“For me, there’s no difference between dream and reality…I never know if what I’m doing is done when I’m dreaming or awake” - Man Ray
Klaus Major’s new work ‘Unfamiliar Territories’ (Series I and II) is exhibited for the first time, at Blender Gallery, Paddington, Sydney. As a contemporary Sydney-based photo-artist, his aim is to “capture reality and abstraction, beauty and danger, external and within”.
This is his third solo show of pinhole photography, following the success of Reservoir at the Centre for Contemporary Photography, Melbourne, and Window at First Draft Gallery, Sydney.
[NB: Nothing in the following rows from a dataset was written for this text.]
/-- The start of a cycle asks nothing of `TF` and `PIX` but its size (R150). -/
theorem Inv.enterRenderAll {s : State} (h : Inv s) (hv : s.cmdv = false) : Inv (setSeq .renderAll s) :=
  { h with
    commandAtApply := fun hv' => absurd (hv.symm.trans hv') (by decide)
    timeLatched := fun hq => absurd rfl hq
    frameCurrent := fun hq => absurd hq (by simp)
    darkWhenOff := fun _ hq => absurd rfl hq }

/-! ## The invariant under the four operations -/

theorem execRenderAll_keeps_inv {s t : State} (h : Inv s) (hq : s.seq = .renderAll) (ht : execRenderAll s = .next t) :
    Inv t := by
  rw [execRenderAll_eq_setPix_frameOf h.pixSized ht]
  exact h.drawFrame (h.cmdv_eq_false (by simp [hq]))

theorem execPoll_keeps_inv {s t : State} (h : Inv s) (hq : s.seq = .poll) (ht : execPoll s = .next t) : Inv t := by
  obtain ⟨-, rfl⟩ := execPoll_next ht
  obtain ⟨-, hl⟩ | ⟨c, -, hl⟩ := latchDecoded_cases (decode s.cfg (captured s)) (afterCapture s) <;> rw [hl]
  · exact h.emptyCapture.enterApply hq false s.cmd
  · exact h.emptyCapture.enterApply hq true c

/-- A command performed by APPLY does at FLUSH what it does at APPLY: no role reads or writes `SEQ` and the latch. -/
theorem applyCommand_keeps_inv {c : Byte} {s u : State} (h : Inv s) (hq : s.seq = .apply)
    (hu : applyCommand c s = .next u) : Inv (setSeq .flush (clearCommand u)) := by
  have hf : Inv (setSeq .flush (clearCommand s)) := h.enterFlush hq
  have hdark : s.pwr = false → s.pix = blankFrame s.cfg := fun hoff => h.darkWhenOff hoff (by simp [hq])
  obtain ⟨-, rfl⟩ | ⟨-, m, -, rfl⟩ | ⟨-, k, -, rfl⟩ | ⟨-, w, hw, rfl⟩ | ⟨-, rfl⟩ | ⟨-, rfl⟩ := applyCommand_cases hu
  · -- COLOR (R111)
    have hp : (s.pal + 1) % s.cfg.paletteCount < s.cfg.paletteCount := Nat.mod_lt _ (wf_paletteCount_pos h.configured)
    exact hf.commandAtFlush rfl hp s.mode s.spd h.pixSized hdark
  · -- ANIM (R112)
    exact hf.commandAtFlush rfl h.palInRange m s.spd h.pixSized hdark
  · -- SPEED (R113)
    exact hf.commandAtFlush rfl h.palInRange s.mode k h.pixSized hdark
  · -- OFF (R114): dark, and the blank frame is shown
    rw [eq_setPix_blankFrame (s := setPwr false s) hw h.pixSized]
    exact (hf.commandAtFlush rfl h.palInRange s.mode s.spd (b := false) (blankFrame_wf s.cfg) fun _ => rfl).showPix
  · -- ON (R115): nothing need be dark
    exact hf.commandAtFlush rfl h.palInRange s.mode s.spd (b := true) h.pixSized fun hon => absurd hon (by decide)
  · -- NOP (R116)
    exact hf

theorem execApply_keeps_inv {s t : State} (h : Inv s) (hq : s.seq = .apply) (ht : execApply s = .next t) : Inv t := by
  obtain ⟨-, u, ⟨-, rfl⟩ | ⟨-, hu⟩, rfl⟩ := execApply_next ht
  · exact h.enterFlush hq
  · exact applyCommand_keeps_inv h hq hu

theorem execFlush_keeps_inv {s t : State} (h : Inv s) (hq : s.seq = .flush) (ht : execFlush s = .next t) : Inv t := by
  obtain ⟨-, rfl⟩ := execFlush_next ht
  exact h.showPix.enterRenderAll (h.cmdv_eq_false (by simp [hq]))

/-- Settles O49: a step runs the operation that `SEQ` names, and each of the four keeps the invariant where it runs. -/
theorem stepKeepsInvariant : Obligations.StepKeepsInvariant := by
  intro s t h ht
  rw [step_eq] at ht
  cases hq : s.seq <;> rw [hq] at ht
  case renderAll => exact execRenderAll_keeps_inv h hq ht
  case poll => exact execPoll_keeps_inv h hq ht
  case apply => exact execApply_keeps_inv h hq ht
  case flush => exact execFlush_keeps_inv h hq ht

end Sys2Proof.Safety
end

section
/-! PROOFS. The state: reset meets the invariant, `SEQ` counts, and which instruction writes which register and store. -/

namespace Sys2Proof.Safety

open Sys2Proof.Machine

/-! ## Reset -/

/-- At RENDER_ALL with nothing latched and nothing shown, the invariant asks only for ranges and sizes. -/
theorem AtReset.inv {s : State} (h : AtReset s) : Inv s where
  configured := h.configured
  palInRange := by rw [h.pal]; exact wf_resetPal h.configured
  pixSized := h.pixSized
  dispSized := h.dispSized
  showsSized := by simp [h.shows]
  dispShown := .inl h.shows
  capBounded := h.capBounded
  commandAtApply := by simp [h.cmdv]
  timeLatched := fun hq => absurd h.seq hq
  frameCurrent := by simp [h.seq]
  darkWhenOff := fun _ hq => absurd h.seq hq

theorem resetWith_atReset {c : Config} (hc : c.WF) : AtReset (State.resetWith c) where
  configured := hc
  pal := rfl
  mode := rfl
  spd := rfl
  pwr := rfl
  seq := rfl
  t := rfl
  cmdv := rfl
  shows := rfl
  pixSized := reset_memory_wf c
  dispSized := reset_memory_wf c
  capBounded := Nat.zero_le _

/-- Settles O45: every clause about control holds vacuously at RENDER_ALL, and the ranges are R181's values. -/
theorem resetMeetsInvariant : Obligations.ResetMeetsInvariant :=
  ⟨fun _ h => h.inv, fun _ hc => resetWith_atReset hc⟩

/-! ## The sequencer -/

theorem latchDecoded_seq (r : Option Byte) (s : State) : (latchDecoded r s).seq = .apply := by
  cases r <;> rfl

/-- Each of the four operations ends by naming the next one (R27). -/
theorem step_seq {s t : State} (h : step s = .next t) : t.seq = nextSeq s.seq := by
  rw [step_eq] at h
  cases hq : s.seq <;> rw [hq] at h
  case renderAll =>
    obtain ⟨-, u, -, rfl⟩ := execRenderAll_next h
    rfl
  case poll =>
    obtain ⟨-, rfl⟩ := execPoll_next h
    exact latchDecoded_seq _ _
  case apply =>
    obtain ⟨-, u, -, rfl⟩ := execApply_next h
    rfl
  case flush =>
    obtain ⟨-, rfl⟩ := execFlush_next h
    rfl

theorem toBits_nextSeq (q : SeqOp) : (nextSeq q).toBits.toNat = (q.toBits.toNat + 1) % 4 := by
  cases q <;> rfl

/-- Settles O48: a step moves `SEQ` by `nextSeq`, which counts modulo 4. -/
theorem sequencerAdvances : Obligations.SequencerAdvances := by
  intro s t h
  rw [step_seq h, toBits_nextSeq]

/-! ## What an instruction writes of the animation state, the pixels and the display -/

/-- The same configuration, animation state, pixels, display frame and Show events: the rest, that is `SEQ`, the latches,
time, capture, inputs and `rgb`, may differ. -/
def SameButControl (s t : State) : Prop :=
  t = { s with
    seq := t.seq, t := t.t, tf := t.tf, cmdv := t.cmdv, cmd := t.cmd, cap := t.cap
    rgb := t.rgb, clk := t.clk, rx := t.rx, draws := t.draws }

theorem SameButControl.refl (s : State) : SameButControl s s := rfl

/-- Everything an instruction that completes can do outside `SEQ`, the latches, time, capture, inputs and `rgb`, with the
instruction that does it: a command role runs by itself or by APPLY. -/
inductive ExecEffect (i : Instr) (s t : State) : Prop
  | color (hi : i = .color ∨ Applies i s s.cfg.codeColor)
      (ht : SameButControl (setPal ((s.pal + 1) % s.cfg.paletteCount) s) t)
  | anim (hi : i = .anim ∨ Applies i s s.cfg.codeAnim) (m : Mode) (ht : SameButControl (setMode m s) t)
  | speed (hi : i = .speed ∨ Applies i s s.cfg.codeSpeed) (k : Fin speedTierCount)
      (ht : SameButControl (setSpd k s) t)
  | off (hi : i = .off ∨ Applies i s s.cfg.codeOff) (p : List Pixel) (hp : p.length = s.pix.length)
      (ht : SameButControl (showFrame (setPix p (setPwr false s))) t)
  | on (hi : i = .on ∨ Applies i s s.cfg.codeOn) (ht : SameButControl (setPwr true s) t)
  | renderAll (hi : i = .renderAll) (p : List Pixel) (hp : p.length = s.pix.length)
      (ht : SameButControl (setPix p s) t)
  | flush (hi : i = .flush) (ht : SameButControl (showFrame s) t)
  | control (ht : SameButControl s t)

/-- OFF's loop writes nothing but `PIX`, at its length (R114). -/
theorem ExecEffect.of_blanked {i : Instr} {s u t : State} {is : List Nat} {f : Nat → Option Pixel}
    (hi : i = .off ∨ Applies i s s.cfg.codeOff) (hu : PixelsWritten is f (setPwr false s) u)
    (ht : SameButControl (showFrame u) t) : ExecEffect i s t := by
  rw [hu.only_pix] at ht
  exact .off hi u.pix hu.length ht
The pinhole photographs in Series I were taken with a hand-made pinhole camera. Pinhole cameras are cameras without a lens, where light passes directly though a pin-sized aperture. With such small apertures (equivalent to approximately f100 to f1000), and long exposure times, pinhole images are often ‘softer’ than images made through a lens, have a wide angle of view, nearly infinite depth of field, and strong rectilinear perspective. Pinhole cameras can be engineered as precision optical instruments, or roughly improvised using a cardboard box or similar chamber – Major uses the latter.
On one level the photographs are vignettes of movement and space. For example, traces of sunlight reflected off buildings are captured as if the frames in a movie are compressed into one frame. Metaphorically, the photographs are also an exploration of reality, which is behind everyday reality, in the interplay of actions, dreams, time and memory, chance, and the influence of the unknown. There is an element of magic in the way this is triggered or revealed in the chemistry of silver and paper.
“Major prefers possibility to certainty, which is no way to live but a productive way to make art. These are immensely appealing sophisticated photographs, the beauty of which, under the right conditions, could make you weep” – Bruce James, Sydney Morning Herald.
Directly printed from photographic paper negatives, the photographs are box-framed as an echo of their origins.
The panorama photographs in Series II were taken with a film camera. On one level, the photographs are an interpretation of the Australian landscape, drawn from experiences of various remote locations across Australia, experiences such as the shimmer of white heat, or the hypnotic poetry of repeating forms.
Metaphorically, they can also be seen as an exploration of other realities, such as a personal inner world and mental states, exploring a fluid mix of what might be seen as forbidding or serene, and setting known reference points adrift.